Each step has a little note explaining why you should perform the action and possible benefits if you do.
Do this in your business - give clear directions, even for the most mundane things.
Remember, a welcome email that provides direction is the first thing you want a prospect to see.
Medium is an online publishing platform and if you're subscribed to their daily notifications called the Medium daily digest, you'll get emails like this:
That's just one of the almost fifty posts per email you're receiving daily, and all those posts are competing for your attention.
Medium does a great job by providing snippets of these posts to readers before they click, so every writer has about fifteen words to sell a post.
The snippets influence what posts people finally decide to read, because they can't read everything.
Medium's emails teach how short, useful descriptions can get the click.

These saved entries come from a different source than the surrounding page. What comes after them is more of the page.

def workTopk : Work := fun m c =>
  itemsOf m.total 256 (fun q => do
    let x := m.ix q
    match ← readRows m c m.o1 x 0 m.o2.immNat with
    | none => pure none
    | some rows =>
      let r := topkRow (m.r.mod.getLsbD 3) (m.r.mod.toNat % 8 + 1) rows
      pure (some ([wrRow (.sp c (← rowNo true m.o0 x)) r.1], r.2))) m

/-- TOPK (R302). -/
def bodyTopk : Rec → Ctx → State → Except Flt State := releaseCmd true 0x10
def execTopk (r : Rec) (s : State) : Res := .next (issueSe (.topk r) 0x10 r (bodyTopk r) s)

/-- Insert a pair before the first that it does not follow: a stable sort, from the right. -/
def putPair (desc : Bool) (p : Nat × Nat) : List (Nat × Nat) → List (Nat × Nat)
  | [] => [p]
  | q :: l => if (if desc then q.1 ≤ p.1 else p.1 ≤ q.1) then p :: q :: l else q :: putPair desc p l
def sortPairs (desc : Bool) (l : List (Nat × Nat)) : List (Nat × Nat) := l.foldr (putPair desc) []
/-- The first n pairs of rows, sorted, in rows again. -/
def sortRows (desc : Bool) (n : Nat) (rows : List (Row × Bool)) : List (Row × Bool) :=
  let pair (j : Nat) : Nat × Nat :=
    let r := (rows.getD (j / 32) (0, false)).1
    ((lane r (2 * (j % 32))).toNat, (lane r (2 * (j % 32) + 1)).toNat)
  let out := sortPairs desc ((List.range n).map pair)
  let tag := rows.any (·.2)
  (List.range rows.length).map fun k =>
    (mkRow fun i => let p := out.getD (32 * k + i / 2) (0, 0)
      BitVec.ofNat 32 (if i % 2 = 0 then p.1 else p.2), tag)

/-- SORTK: the source is read in full, then the sorted rows are written. -/
def workSortk : Work := fun m c => do
  let n := m.o2.immNat
  let k := ceilDiv n 32
  let rows ← if m.data = [] then do
      let l ← (List.range k).mapM fun j => readRow m c m.o1 (m.ix 0) j
      pure (sortRows (m.r.mod.getLsbD 0) n l)
    else pure m.data
  itemsOf k 256 (fun j => do
    pure (some ([wrRow (.sp c (← rowNo true m.o0 (m.ix 0) j)) (rows.getD j (0, false))], 0))) { m with data := rows }

/-- SORTK (R303). -/
def bodySortk : Rec → Ctx → State → Except Flt State := releaseCmd false 0x13
def execSortk (r : Rec) (s : State) : Res := .next (issueSe (.sortk r) 0x13 r (bodySortk r) s)

/-! ## Crema reads (R304) -/

/-- The one key of a CRDS, as captured. -/
def ROp.key : ROp → Key
  | .ck k _ => k
  | _ => ⟨0, 0⟩

/-- Are writes of a row of a key by records issued before a command's release still to land? -/
def keyWritesBefore (x : Cell) (k : Key) (u row : Nat) : Bool :=
  match x.cr.slotOf k with
  | none => false
  | some i =>
    x.flight.any (fun l => l.seq < u && l.dst.touches i (some row)) ||
    x.me.ops.any (fun o => o.uid < u && 5 ≤ o.op && o.op ≤ 10 && o.slot = i)

/-- Slot row i of a key as CRDS reads it: from its slot, its spill entry, or +0.0. -/
def crdsRow (m : SeCmd) (c : CellId) (k : Key) (i : Nat) : SeM (SlotRow × BitVec 256) := do
  let s ← get
  let x := s.cell c
  match x.cr.slotOf k, x.cr.spilledOf k with
  | some j, _ => pure (x.cr.rowAt j i, x.cr.tagsAt j i)
  | none, some p =>
    let blocks ← (List.range 4).mapM fun b =>
      match s.spillAt c false (16384 + 131072 * p.entry + 256 * (4 * i + b)) 256 with
      | .error e => seFail (xFlt .se x.cc.spillBase false true 0 e)
      | .ok a => if s.lockedFrame (a / 65536) then seWait else readLoc m c .sp (.hbm (a / 256))
    pure (BitVec.ofNat 8192 (packNat 2048 (fun b => (blocks.getD b (0, false)).1.toNat) 4),
      BitVec.ofNat 256 (packNat 64 (fun b => if (blocks.getD b (0, false)).2 then 2 ^ 64 - 1 else 0) 4))
  | none, none => pure (0, 0)

/-- Output row j of a CRDS: 64 columns as they are, or 128 narrowed to BF16, each with its flags. -/
def crdsOut (half : Bool) (md : FMode) (v : SlotRow × BitVec 256) (j : Nat) : List (Elem × FlagBits) :=
  let col (k : Nat) : Elem := ⟨(slotLane v.1 k).toNat, v.2.getLsbD k⟩
  if half then (List.range 128).map fun k => cvtElem 4 3 md (col (128 * (j % 2) + k))
  else (List.range 64).map fun k => (col (64 * (j % 4) + k), 0)
/-- A row of elements of e bytes with flags, in a row of the scratchpad or in the elements of a tensor row. -/
def writeRowFlagged (m : SeCmd) (c : CellId) (o : ROp) (x : Ix) (e : Nat) (l : List (Elem × FlagBits)) : SeM (List Wr × FlagBits) := do
  let fl := l.foldl (fun f v => f ||| v.2) 0
  let row := packElems e (l.map (·.1))
  match o with
  | .tensor _ _ _ _ _ =>
    let d ← tensorDesc m c true o
    let n := 256 / fmtBytes d.fmt
    -- where the tensor's elements are those of the output row each carries its own flags
    if fmtBytes d.fmt = e then writeFlagged m c o d .set ((alongRow (o.coords d x) n).zip l)
    else writeFlagged m c o d .set ((alongRow (o.coords d x) n).zip ((rowElems (fmtBytes d.fmt) row).zipIdx.map fun v =>
      (v.1, ((l.zipIdx.filter fun u => decide (u.2 * e / fmtBytes d.fmt = v.2 ∨ u.2 = v.2 * fmtBytes d.fmt / e)).foldl (fun f u => f ||| u.1.2) 0))))
  | _ => pure ([wrRow (.sp c (← rowNo true o x)) row], fl)

def workCrds : Work := fun m c =>
  let half := m.r.mod.getLsbD 0
  itemsOf m.total 256 (fun q => do
    let k := m.o1.key
    let i := if half then q / 2 else q / 4
    if keyWritesBefore ((← get).cell c) k m.uid i then pure none
    else
      let md : FMode := ⟨rmOf (m.r.mod.extractLsb' 1 2), m.r.mod.getLsbD 3, false⟩
      let out := crdsOut half md (← crdsRow m c k i) q
      pure (some (← writeRowFlagged m c m.o0 (m.ix q) (if half then 2 else 4) out))) m

/-- CRDS (R304). -/
def bodyCrds : Rec → Ctx → State → Except Flt State := releaseCmd true 0x11
def execCrds (r : Rec) (s : State) : Res := .next (issueSe (.crds r) 0x11 r (bodyCrds r) s)

end Sys2Proof.Machine
end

Not everyone will open your email, and from the opens you get, many close after the first two lines.
In a world of declining attention spans, you should try to keep your intro lines short, explanatory and inviting and get right into the meat of it - especially if you have a lot of meat.
Bitly is a link management system used mostly for link shortening and if there's one thing you want to learn from them, it's how they handle low email open rates.

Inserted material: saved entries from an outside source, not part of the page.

/-- The first step of the writing: the stripes that hold no header byte, full-stripe writes that need no delta. -/
def State.writeMembers (s : State) (g : GangId) (i : Image) : State :=
  let x := s.gang g
  let r := regionOf s g i.blocks
  let n := s.headBlocks
  let ms := (List.range x.size).map fun m => match x.cellAt m with
    | some c => (s.cell c).cleanTiles
    | none => Cell.reset
  let j : Image := { i with
    members := ms
    blocks := r.1.filter fun e => decide (n ≤ e.1)
    marks := r.2.filter fun b => decide (n ≤ b)
    later := r.1.filter fun e => decide (e.1 < n)
    laterMarks := r.2.filter fun b => decide (b < n)
    gang := { i.gang with faults := x.faults, reqs := x.reqs, decisions := x.decisions, tokens := x.tokens } }
  { s.modGang g fun (z : Gang) => { z with status := .saving 2 } with
    images := s.images.map fun (k : Image) => if k.id = i.id then j else k
    freeCtr := s.freeCtr + 64 * memberBlocks * x.size }
/-- The second step: the stripes of the header, the commit record's bytes zero. -/
def State.writeHeader (s : State) (g : GangId) (i : Image) : State :=
  let j : Image := { i with
    blocks := i.later ++ i.blocks
    marks := i.laterMarks ++ i.marks
    later := []
    laterMarks := [] }
  { s.modGang g fun (z : Gang) => { z with status := .saving 3 } with
    images := s.images.map fun (k : Image) => if k.id = i.id then j else k }
/-- IMAGE_WRITEOUT (R163): once the buffers have drained, the members and then the header are written to the region. -/
def execImageWriteout (g : GangId) (s : State) : Res :=
  let x := s.gang g
  .next <| match x.status, s.images.find? fun i => decide (i.id = x.image) with
    | .saving 1, some i => if x.cells.all (s.quietCell g) then s.writeMembers g i else s
    | .saving 2, some i => s.writeHeader g i
    | _, _ => s

/-! ## The commit record (R163, R388, R389) -/

/-- The first poisoned block of the areas that firmware reads back: the header, and each member's state areas (R389). -/
def badControl (r : Marks) : Option Nat :=
  r.find? fun b => decide (b < 256) || decide (33328 ≤ (b - 256) % memberBlocks)
/-- The record of a failed save (R387). -/
def saveFailed (x : Gang) (cause member addr : Nat) : ErrRec :=
  { cls := 0x36, sev := 2, unit := 11, asid := some x.asid, disp := 4, tick := x.tick, addr := addr % 2 ^ 40, synd := cause + member % 128 * 4 }

/-- Put an entry at the head of a queue's ready list. -/
def State.readyHead (s : State) (q : Fin 64) (r : Ready) : State :=
  { s with queues := s.queues.set q { s.queues[q] with ready := r :: s.queues[q].ready } }
def State.modImage (s : State) (id : Nat) (f : Image → Image) : State :=
  { s with images := s.images.map fun i => if i.id = id then f i else i }
/-- An image is discarded, with its bindings (R346, R388). -/
def State.discardImage (s : State) (id : Nat) : State :=
  { s with
    images := s.images.filter fun (i : Image) => decide (i.id ≠ id)
    chans := s.chans.filter fun (h : Chan) => decide (h.img ≠ some id)
    fabric := s.fabric.filter fun (w : FWrite) => match w.loc with
      | .img k _ _ => decide (k ≠ id)
      | _ => true
    queues := s.queues.map fun (q : SQueue) => { q with ready := q.ready.filter fun (r : Ready) => decide (r ≠ .saved id) } }

/-- Where a saved task goes by the cause of its save (R152, R398). -/
def State.filed (s : State) (x : Gang) (id : Nat) : State :=
  match x.saveFor with
  | some .host => s.modImage id fun i => { i with hostHeld := true }
  | some .emergency => s
  | _ => s.readyHead x.queue (.saved id)

/-- The block of a region that holds the commit record. -/
def Image.commitBlock (i : Image) : Nat := i.region / 256 + 255
/-- The commit record is written as a partial write, whose delta protects it. -/
def State.writeCommit (s : State) (g : GangId) (i : Image) : State :=
  ((s.modGang g fun z => { z with status := .saving 4 }).modImage i.id fun j =>
    { j with blocks := commitRegion j.blocks (s.gang g).savecnt }).engineDelta i.commitBlock
/-- The end of a save whose commit record is protected: the image stands, unless a peer was lost or the context is to be killed
(R15, R388). -/
def State.endSave (s : State) (g : GangId) (i : Image) : State :=
  let x := s.gang g
  if i.lost then
    let t := s.writeRecord (saveFailed x 1 127 i.region)
    (t.discardImage i.id).killGang g s.logSeq
  else match x.killSeq with
    | some n => (s.discardImage i.id).killGang g n
    | none => ((s.modImage i.id fun j => { j with committed := true }).freeGang g).filed x i.id
/-- COMMIT_RECORD (R163, R389): firmware reads the control areas back; a poisoned block there suppresses the commit record and kills
the context, else the record is written, and once it is protected the cells are free. -/
def execCommitRecord (g : GangId) (s : State) : Res :=
  let x := s.gang g
  .next <| match x.status, s.images.find? fun i => decide (i.id = x.image) with
    | .saving 3, some i => (match badControl i.marks with
      | some b =>
        let t := s.writeRecord (saveFailed x 0 (if b < 256 then 127 else (b - 256) / memberBlocks) (i.region + 256 * b))
        (t.discardImage i.id).killGang g s.logSeq
      | none => s.writeCommit g i)
    | .saving 4, some i => if s.deltas.any fun d => decide (d.blk = i.commitBlock) then s else s.endSave g i
    | _, _ => s

/-! ## Traffic for saved contexts (R168) -/

/-- INBOUND_TO_IMAGE (R168): the oldest write held for an image is performed into it once its commit record stands. -/
def execInboundToImage (img : Nat) (s : State) : Res :=
  .next <| match s.fabric.find? fun w => match w.loc with
      | .img id _ _ => decide (id = img)
      | _ => false with
    | none => s
    | some w => s.tryWrite w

Asking subscribers why they're not engaging with your emails is a strategy that rarely works.
Do this instead; provide value.
Bitly sends emails like this to subscribers who haven't used their services for some time.
Very few people will be able to resist the “see how many clicks your links are getting” line especially if they've created an important link in the past.

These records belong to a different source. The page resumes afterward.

/-- A refused instance leaves its cells, is named to the host, and waits for system software to kill it (R210, R390). -/
def State.refuseLaunch (s : State) (g : GangId) (code : Nat) : State :=
  let x := s.gang g
  let t := s.freeGang g
  ({ t with refused := t.refused ++ [⟨s.uid, x.graph, x.node, x.inst⟩], uid := s.uid + 1 } : State).emit
    (.refusedTask s.uid x.graph x.node x.inst code)
/-- TILE_TASK_START (R157): the earliest moment the ramp allows. -/
def execTileTaskStart (g : GangId) (s : State) : Res :=
  let x := s.gang g
  .next (if x.status ≠ .starting || x.image ≠ 0 then s
  else if s.tooLate g then s.putBack g
  else if !s.rampAllows x.cells (x.avg * x.size) then s
  else match s.nodeAt x.graph x.node with
    | none => s.freeGang g
    | some n => match s.startCheck x.asid n with
      | .error k => s.refuseLaunch g k
      | .ok p => s.beginTask g n p)

/-! ## Registers of system software (R149, R155, R182, R187, R191) -/

/-- QCFG_WRITE (R149): TICKETS as given, QUANT clamped, CLASS and EN; what was kept for a disabled queue is released
(R151). -/
def execQcfgWrite (q : Fin 64) (v : BitVec 64) (s : State) : Res :=
  let f (lo n : Nat) := fieldOf v.toNat lo n
  let t := s.modQueue q fun y => { y with
    tickets := f 0 16
    quant := max 100 (min (f 16 20) 1000000)
    cls := f 36 2
    en := f 38 1 = 1 }
  .next (if f 0 16 = 0 || f 38 1 = 0 then
    { t with kept := t.kept.filter fun (k : Kept) => !s.queues[q].ready.contains k.ready }
  else t)

/-- PWRCFG_WRITE (R155). -/
def execPwrcfgWrite (v : BitVec 64) (s : State) : Res :=
  let f (lo n : Nat) := fieldOf v.toNat lo n
  .next { s with power := { s.power with budget := min (f 0 24) 2600000, rampup := max 1 (f 24 16) } }.blocked

/-- SETLIM (R187): the board limit, clamped. -/
def execSetlim (mw : Nat) (s : State) : Res :=
  .next (({ s with power := { s.power with blim := min mw 2600000 } }.blocked).emit .done)

/-- FUNCMODE_WRITE (R191): two bits a function; reserved bits read zero. -/
def funcmodeValue (v : Nat) : Nat :=
  packNat 2 (fun i =>
    let m := fieldOf v (2 * i) 2
    if i < 6 then (if m = 3 then 0 else m) else if 2 ≤ m then 1 else m) 8
def execFuncmodeWrite (v : BitVec 64) (s : State) : Res := .next { s with funcmode := BitVec.ofNat 64 (funcmodeValue v.toNat) }

/-- The sub-ports of a port as its split gives them (R182). -/
def subPorts (split : Nat) : Nat := if split = 0 then 1 else if split = 1 then 2 else 4

end Sys2Proof.Machine
end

That line appeals to your self-interest and is a good way for a business to say “hey, here's how we can help you.”
If you're managing a dead or dying list, one way to get it up and running is by offering services people can get immediate value from.
Wordfence is a WordPress security plugin and if you have it installed on your site, you should receive weekly notification reports.
There's an option to upgrade to the Wordfence premium plan, which provides improved security, after every email but this report makes a good case for how the company provides value before proposing an offer.
An easy way to make money from your list even as a new player in your industry is to provide basic value everyone can access and put advanced offers up for sale.
Wordfence displays the security status of your site and you don't even need to leave your inbox.
If there's one thing that it teaches, it's that offering high-value information through email is a good way to build brand trust.
Fiverr is the world's largest freelance marketplace so you can imagine that a lot of their email marketing will involve promoting offers to entrepreneurs.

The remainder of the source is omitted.